Exercise details:
Filter the entries that follow, copying every line in which the word "BitVec" appears.

Stored data:
/-- A writeback of a host whose forced release is being swept: the data of a line that it held (R76). -/
def lateWrite (s : State) (b : SMap Word) (h : HostCmd) : Bool :=
  h.data.isSome && segUsable b h.addr && s.pool.sweeps.contains (Fin.ofNat 128 h.port, segOf h.addr)
/-- Run a request of a host whose data, if any, stands in its cell: steps 1 to 6 of R54 under epoch `e`; `err`: its carve-out
line could not be read. -/
def hostRun (s : State) (c : Instr) (e err : Bool) : State :=
  match hostCmd c with
  | none => s
  | some h =>
    let p := h.port
    let b := bankFor s (some e)
    let l := addrLine h.addr
    let atHome := segMode b (segOf h.addr) == 1
    if ! portReach b p h.addr && ! lateWrite s b h then refuseUnbound s h (homedIn b)
    else if atHome && ! biOn s p then
      raiseEv (refuseUnbound s h (homedIn b)) (linkEv (p / 4))
    else
      match hostVerdict s h e err with
      | .need t => tagNeed s (portRegion p) t (.host c e)
      | .refuse t tag =>
        let u := if tag then logUncorrectable t p 0 22 else t
        match keptWrite s h with
        | some r => refuseKept u r
        | none => answerFailed (dropData u h (homedIn b)) p h.tag h.kind
      | .pass t =>
        let r : HostReq := {
          port := p, rtag := 0, hostTag := h.tag, job := none, kind := h.kind, line := l, direct := ! atHome
          data := h.data, cell := h.data.map (fun _ => false), cls := homedIn b, captured := false, checked := true, ended := false
          grant := none, got := none }
        match keptWrite s h with
        | some q => putReq t { q with checked := true }
        | none =>
          if ! atHome && h.kind == .upgrade then s2m t p h.tag .cmpE
          else if ! atHome && h.kind == .evict then s2m t p h.tag .cmp
          else if h.data.isSome && atHome && snoopOpen t p l then
            addReq t { r with rtag := captureTag t p l, captured := true }
          else
            match freeHostTag t p with
            | some g => startHost t { r with rtag := g } ⟨0, false, 0, 0, 0⟩ e
            | none => withHp t { t.hp with waiting := t.hp.waiting ++ [⟨c, e⟩] }

/-- Requests that wait for a tag of port `p` try again, in order. -/
def pumpHost (s : State) (p : Nat) : State :=
  let mine (w : HostWait) : Bool := (hostCmd w.cmd).elim false (fun h => h.port == p)
  let l := s.hp.waiting.filter mine
  forAll l (withHp s { s.hp with waiting := s.hp.waiting.filter (fun w => ! mine w) }) (fun t w => hostRun t w.cmd w.epoch false)

/-- A grant of line `l` is held until its data comes: what the home issued later for the line waits (R103). -/
def holdsGrant (s : State) (p : Nat) (l : LAddr) : Bool :=
  s.hp.reqs.any (fun r => r.port == p && r.line == l && ! r.ended && r.job.isNone && r.grant.isSome)
/-- The lowest BISnp tag of a port that is not in use. -/
def freeSnpTag (s : State) (p : Nat) : BitVec 16 :=
  let l := (s.hp.snps.filter (fun q => q.port == p)).map (fun q => q.tag.toNat)
  BitVec.ofNat 16 (((List.range (l.length + 1)).find? (fun t => ! l.contains t)).getD 0)
/-- Give the host a BISnp. -/
def sendSnp (s : State) (q : HostSnp) : State :=
  let t := freeSnpTag s q.port
  s2m (withHp s { s.hp with snps := s.hp.snps ++ [{ q with tag := t }] }) q.port t
    (if q.down then .biSnpData q.m.laddr else .biSnpInv q.m.laddr)
/-- Snoops of port `p` that no earlier grant holds back any more go to the host, in order (R103). -/
def flushSnps (s : State) (p : Nat) : State :=
  let ready (q : HostSnp) : Bool := q.port == p && ! holdsGrant s p q.m.laddr
  forAll (s.hp.snpWait.filter ready) (withHp s { s.hp with snpWait := s.hp.snpWait.filter (fun q => ! ready q) }) sendSnp

/-- A BIConflict is answered once no completion for its line is held (R103). -/
def flushConfs (s : State) (p : Nat) : State :=
  let ready (f : HostConf) : Bool :=
    ! s.hp.reqs.any (fun r => r.port == p && r.line == f.line && ! r.ended && r.job.isNone && (r.grant.isSome || r.got.isSome))
  let l := s.hp.confs.filter (fun f => f.port == p && ready f)
  forAll l (withHp s { s.hp with confs := s.hp.confs.filter (fun f => ! (f.port == p && ready f)) })
    (fun t f => s2m t p f.tag .biConflictAck)

/-- A request is over: its tag and reservation are free, and what waited for them goes on. -/
def finishReq (s : State) (r : HostReq) : State :=
  flushConfs (flushSnps (pumpHost (unreserveReq (delReq s r) (agentId s r.port) r.rtag) r.port) r.port) r.port

/-! ### Lines of peer-window TLPs (R413, R414) -/

/-- What a line of a TLP ended with. -/
inductive LineEnd where
  | done | data (d : LineData) (poison : Bool) | old (v : BitVec 64) (poison : Bool) | failed
deriving DecidableEq, Repr
def putJob (s : State) (j : PeerJob) : State :=
  withHp s { s.hp with jobs := s.hp.jobs.map (fun q => if q.id = j.id then j else q) }
def jobAt (s : State) (id : Nat) : Option PeerJob := s.hp.jobs.find? (fun j => j.id == id)
/-- A line of TLP `id` has ended. -/
def jobLine (s : State) (id : Nat) (l : LAddr) (e : LineEnd) : State :=
  match jobAt s id with
  | none => s
  | some j =>
    let j1 := { j with running := j.running.erase l }
    let j2 := match e with
      | .done => j1
      | .data d x => { j1 with got := sIns j1.got l.toNat d, poison := j1.poison || x }
      | .old v x => { j1 with old := v, poison := j1.poison || x }
      | .failed => { j1 with status := .abort }
    putJob s (if j2.running.isEmpty && j2.todo.isEmpty then { j2 with stage := .done } else j2)

/-! ### Answers (R103, R109, R141, R425) -/

/-- Ack to the home of a grant (R103, R109). -/
def sendAck (s : State) (g : Hdr) (a : Agent) : State :=
  let t := send s (.ack { src := a, htwin := g.htwin, hslice := g.hslice, htxn := g.htxn, laddr := g.laddr, fwd := g.fwd })
  if g.htwin = s.dev.pid then t else dropFwd t a g.rtag
/-- One late answer at a host port cell (R141, R426). -/
def lateHost (s : State) (p : Nat) : State :=
  count s (linkReg (.port (Fin.ofNat 128 p)) 0x24) 0 .once (linkEv (p / 4))
/-- CXL_TMO and its error (R425, R426, R428). -/
def countCxlTmo (s : State) (p : Nat) : State :=
  logUncorrectable (count s (linkReg (.port (Fin.ofNat 128 p)) 0x20) 16 .every (linkEv (p / 4))) p 0 22
/-- End a request towards its client with an error (R414, R425). -/
def endClient (s : State) (r : HostReq) : State :=
  let t := freeHeld s r
  match r.job with
  | some id => jobLine t id r.line .failed
  | none => countCxlTmo (answerFailed t r.port r.hostTag r.kind) r.port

Expected answer:
def freeSnpTag (s : State) (p : Nat) : BitVec 16 :=
  BitVec.ofNat 16 (((List.range (l.length + 1)).find? (fun t => ! l.contains t)).getD 0)
  | done | data (d : LineData) (poison : Bool) | old (v : BitVec 64) (poison : Bool) | failed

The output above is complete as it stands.